– Tętnicze nadciśnienie płucne to ciężka, śmiertelna choroba. Nieleczona prowadzi do zgonu w ciągu średnio 2-3 lat od rozpoznania. Dlatego tak ważne jest szybkie postawienie diagnozy i wdrożenie skutecznego leczenia – mówi prof. Grzegorz Kopeć z Kliniki Chorób Serca i Naczyń UJ CM.
Prof. Grzegorz Kopeć:
- Rokowanie w tętniczym nadciśnieniu płucnym jest złe, niezależnie od nasilenia objawów, szczególnie jeśli ciśnienie w tętnicy płucnej jest duże.
- W Polsce leczenie tętniczego nadciśnienie płucnego odbywa się w ramach programu lekowego NFZ.
- Do dyspozycji są trzy grupy leków (inhibitory fosfodiesterazy typu 5, antagoniści receptora endoteliny, prostacykliny) i najlepszym sposobem jest podanie trzech leków jak najszybciej, najlepiej na samym początku leczenia, szczególnie u chorych z wyższą klasą czynnościową.
- Jednak w Polsce możemy podawać od razu trzy leki tylko u pacjentów z klasą czynnościową IV (najciężej chorych).
- Choć bardzo chcielibyśmy, nie możemy zastosować tego schematu leczenia u pacjentów z klasą czynnościową II lub III – nadal musimy zacząć od jednego leku, po jakimś czasie ocenić stan pacjenta i dopiero wtedy włączać kolejne. Chodzi nam o to, aby nie było wymagany ten dodatkowy czas, bo wtedy choroba postępuje.
- Chcielibyśmy, aby u każdego pacjenta w klasie II lub III można było zastosować od razu dwie tabletki i dodać trzecią (tabletkę lub lek podawany dożylnie lub podskórnie)
- Pewien problem, zwłaszcza u młodych osób, może stanowić pompa [do ciągłego podawania leku poprzez cewnik na klatce piersiowej], którą muszą ze sobą nosić. Część pacjentów odmawia takiego leczenia.
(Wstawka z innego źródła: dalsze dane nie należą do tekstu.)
/-- START: cores issue from the image's entry points; the first step of the context's groups begins (R342, R355, R396). -/
def State.ctxStart (s : State) (k : CtxId) : State :=
  match (s.ctx k.val).img with
  | none => s
  | some i =>
    let s1 := (i.cores.foldl (State.startCore k) s).modCtx k.val fun x => { x with started := true }
    ((s1.groupsOf k.val).foldl (fun s g => (((s.runGoes g true).takeSnap g).startRound g).quernStart g) s1).startClocks

/-- A PREEMPT message to every hall that holds a core of the context (R178, R179). -/
def State.preemptAll (s : State) (k : CtxId) (act : Nat) : State :=
  ((List.range 8).filter fun h => (s.ctxCores k.val).any fun c => c.hall.val == h).foldl (fun s h =>
    s.bellDie h 13 (bellHdr 8 k.val 0 false h 13 15 act) []) s

/-- STOP: pre-emption under R44. A context none of whose cores issues has stopped already (log entry 120, DEDUCED). -/
def State.ctxStop (s : State) (k : CtxId) : State :=
  if (s.activeCores k.val).any s.run then s.preemptAll k 0 else s.ctxStopped k

/-- RESUME: issue resumes under R69, orphans are adopted again (R231), discarded flows flow again (R282) (log entry 121, DEDUCED). -/
def State.ctxResume (s : State) (k : CtxId) : State :=
  let s1 := s.modCtx k.val fun x => { x with stopped := none, cause := 0, stopDone := [] }
  let s1 := (s.ctxGroups k.val).foldl (fun s g => s.runGoes g true) s1
  let s2 := (s1.activeCores k.val).foldl (fun s c => s.fput (rCoreStatus c) fCoreStatusFaulted 0) s1
  (((s2.unorphanCtx k.val).clearDiscard k.val).preemptAll k 1).startClocks

/-- A command on a context, allowed in a state of it. -/
def State.ansCtx (s : State) (a0 : Word) (allowed : CtxId → Bool) (f : CtxId → State) : State × Ans :=
  match argCtx a0 with
  | none => (s, Ans.of stBadArg)
  | some k => if allowed k then (f k, {}) else (s, Ans.of stState)

/-- LOAD (R376). -/
def State.ansLoad (s : State) (q : ThpReq) : State × Ans :=
  let a1 := q.a1.toNat
  match q.img with
  | none => (s, Ans.of stBadArg)
  | some i =>
    if 2 ^ 35 ≤ a1 then (s, Ans.of stBadArg)
    else
      let k : CtxId := ⟨bitsN a1 34 32 % 8, Nat.mod_lt _ (by decide)⟩
      match s.loadImage q.a0.toNat (bitsN a1 31 0) k i q.env with
      | .ok t => (t, {})
      | .error (r, t) => (t.loadRefused k r, { status := if r.1 = 1 then stAuth else stRefused, arg0 := r.1 })

/-- GRID_BUILD (R184, R189). -/
def State.ansGrid (s : State) (q : ThpReq) : State × Ans :=
  if 256 ≤ q.a0.toNat then (s, Ans.of stBadArg)
  else
    let t := s.buildHalls q.env q.a0.toNat
    let failed := t.unbuilt q.a0.toNat
    (t, { status := if failed = [] then 0 else stState
          arg0 := (List.range 8).foldl (fun n h => n + t.fget (rGridStatus h) fGridStatusHoles * 2 ^ (8 * h)) 0
          arg1 := failed.foldl (fun n h => n + 2 ^ h) 0 })

/-! ### Queue pairs and memory regions (R378) -/

/-- See log entry 105, DESIGN CHOICE. -/
def State.ansQpCreate (s : State) (host : HostAddr) (q : ThpReq) : State × Ans :=
  let a := q.a0.toNat
  let qpn := q.id.setWidth 24
  if bitsN a 15 11 ≠ 0 ∨ bitsN a 7 3 ≠ 0 ∨ 2 ^ 16 ≤ q.a1.toNat then (s, Ans.of stBadArg)
  else if 64 ≤ s.host.qps.length ∨ s.host.qps.any (fun x => x.qpn == qpn) then (s, Ans.of stFull)
  else
    let x : QpS := ⟨qpn, BitVec.ofNat 24 (bitsN a 63 40), ⟨host.ip, BitVec.ofNat 16 q.a1.toNat⟩, BitVec.ofNat 3 (bitsN a 10 8),
      ⟨bitsN a 2 0 % 8, Nat.mod_lt _ (by decide)⟩, BitVec.ofNat 24 (bitsN a 39 16), false, false, none, 0, none⟩
    ({ s with host := { s.host with qps := s.host.qps ++ [x] } }, { arg0 := qpn.toNat })

def State.ansQpDestroy (s : State) (q : ThpReq) : State × Ans :=
  if s.host.qps.any fun x => x.qpn.toNat == q.a0.toNat then
    ({ s with host := { s.host with qps := s.host.qps.filter fun x => x.qpn.toNat != q.a0.toNat } }, {})
  else (s, Ans.of stBadArg)

def State.ansMrCreate (s : State) (q : ThpReq) : State × Ans :=
  let a := q.a0.toNat
  let b := q.a1.toNat
  let door := bitN a 63
  if bitsN a 62 3 ≠ 0 ∨ (!door ∧ bitsN b 11 0 ≠ 0) then (s, Ans.of stBadArg)
  else if 256 ≤ s.host.mrs.length ∨ s.host.mrs.any (fun x => x.rkey == q.id) then (s, Ans.of stFull)
  else
    let x : MrS := ⟨q.id, door, ⟨bitsN a 2 0 % 8, Nat.mod_lt _ (by decide)⟩, if door then 0 else bitsN b 63 48, if door then 0 else bitsN b 47 12 * 4096⟩
    ({ s with host := { s.host with mrs := s.host.mrs ++ [x] } }, { arg0 := q.id.toNat })

def State.ansMrDestroy (s : State) (q : ThpReq) : State × Ans :=
  if s.host.mrs.any fun x => x.rkey.toNat == q.a0.toNat then
    ({ s with host := { s.host with mrs := s.host.mrs.filter fun x => x.rkey.toNat != q.a0.toNat } }, {})
  else (s, Ans.of stBadArg)

/-! ### Firmware, log, attestation (R419, R420, R423, R428, R440) -/

/-- Flash bank that an update goes to: the one without the newest valid image, bank A if there is none. -/
def State.inactiveBank (s : State) : Nat := match s.newestBank with
  | some b => 1 - b
  | none => 0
W takiej sytuacji zastosowanie doustnej prostacykliny, leku słabszego niż podawane parenteralnie, może mieć pewne znaczenie dla chorych, szczególnie osób młodych.
- Leczenie za pomocą pompy trudno jest włączyć u osób starszych, szczególnie jeśli nie mają opieki w domu. Dla tych pacjentów dobrze byłoby mieć dostępne trzy leki doustne. Obecnie takiej możliwości nie mamy.
- Seleksypag to nowy lek [doustny] do leczenia tętniczego nadciśnienia płucnego, jest to agonistą receptorów dla prostacykliny. Ma więc podobny mechanizm działania jak podawane parenteralnie analogi prostacykliny, choć nie jest tak mocny.
- Wg wytycznych Europejskiego Towarzystwa Kardiologicznego, leczenie zaczynamy od dwóch tabletek (inhibitor fosfodiesterazy typu 5 + antagonista endoteliny). Jeśli nie osiągamy oczekiwanych efektów – powinniśmy dodać seleksypag, czyli nieinwazyjną formę prostacykliny. Jeśli nadal nie uzyskujemy efektów – wtedy seleksypag należy zamienić na epoprostenol lub inne podawane parenteralnie prostacykliny.
- W Polsce seleksypag nie jest refundowany. Stosowaliśmy go w ramach badań klinicznych.
- Chcielibyśmy, aby seleksypag był refundowany. Im więcej leków mamy do dyspozycji, tym lepiej możemy dopasować terapię do potrzeb pacjenta.